▶ [Task to carry out]:
Give back an exact copy of the lines in the records below, from the line that has "t.journal = s.journal ∧" through the line that has "e.seq = (s.rd", and nothing besides.

[Entries taken from a collection]
=====

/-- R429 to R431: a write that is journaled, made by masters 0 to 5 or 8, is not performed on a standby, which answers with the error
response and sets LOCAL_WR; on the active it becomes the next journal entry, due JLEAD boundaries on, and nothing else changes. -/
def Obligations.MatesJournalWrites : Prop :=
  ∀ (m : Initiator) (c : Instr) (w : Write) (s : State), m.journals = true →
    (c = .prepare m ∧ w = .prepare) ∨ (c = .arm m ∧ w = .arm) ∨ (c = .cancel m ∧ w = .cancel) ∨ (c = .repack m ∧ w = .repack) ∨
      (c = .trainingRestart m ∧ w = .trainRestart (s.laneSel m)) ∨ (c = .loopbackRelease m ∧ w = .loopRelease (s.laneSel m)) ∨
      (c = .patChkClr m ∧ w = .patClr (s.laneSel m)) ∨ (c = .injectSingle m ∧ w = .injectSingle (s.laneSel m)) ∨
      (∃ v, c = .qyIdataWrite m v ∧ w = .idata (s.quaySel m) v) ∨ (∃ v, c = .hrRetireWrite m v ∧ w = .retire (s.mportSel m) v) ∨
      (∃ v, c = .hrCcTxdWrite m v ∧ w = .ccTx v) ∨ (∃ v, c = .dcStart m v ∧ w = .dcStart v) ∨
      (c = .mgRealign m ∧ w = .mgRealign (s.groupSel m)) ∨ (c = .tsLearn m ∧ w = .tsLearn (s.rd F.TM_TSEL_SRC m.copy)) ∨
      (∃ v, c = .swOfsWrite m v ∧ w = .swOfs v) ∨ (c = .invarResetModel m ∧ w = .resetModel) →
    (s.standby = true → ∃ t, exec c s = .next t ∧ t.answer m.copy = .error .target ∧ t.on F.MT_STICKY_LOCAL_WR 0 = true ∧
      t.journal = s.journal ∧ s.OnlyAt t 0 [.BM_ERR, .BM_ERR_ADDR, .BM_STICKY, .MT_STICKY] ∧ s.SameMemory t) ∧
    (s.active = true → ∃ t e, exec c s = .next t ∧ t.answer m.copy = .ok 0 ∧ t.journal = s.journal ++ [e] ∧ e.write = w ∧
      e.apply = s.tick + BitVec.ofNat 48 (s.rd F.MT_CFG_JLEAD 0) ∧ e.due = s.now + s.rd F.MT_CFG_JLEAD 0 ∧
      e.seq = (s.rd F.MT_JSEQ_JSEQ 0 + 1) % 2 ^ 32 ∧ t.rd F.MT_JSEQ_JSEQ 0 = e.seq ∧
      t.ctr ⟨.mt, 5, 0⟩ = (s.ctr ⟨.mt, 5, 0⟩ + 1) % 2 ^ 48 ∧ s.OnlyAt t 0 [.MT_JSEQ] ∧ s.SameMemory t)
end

=====

▶ [Task output]:
      t.journal = s.journal ∧ s.OnlyAt t 0 [.BM_ERR, .BM_ERR_ADDR, .BM_STICKY, .MT_STICKY] ∧ s.SameMemory t) ∧
    (s.active = true → ∃ t e, exec c s = .next t ∧ t.answer m.copy = .ok 0 ∧ t.journal = s.journal ++ [e] ∧ e.write = w ∧
      e.apply = s.tick + BitVec.ofNat 48 (s.rd F.MT_CFG_JLEAD 0) ∧ e.due = s.now + s.rd F.MT_CFG_JLEAD 0 ∧
      e.seq = (s.rd F.MT_JSEQ_JSEQ 0 + 1) % 2 ^ 32 ∧ t.rd F.MT_JSEQ_JSEQ 0 = e.seq ∧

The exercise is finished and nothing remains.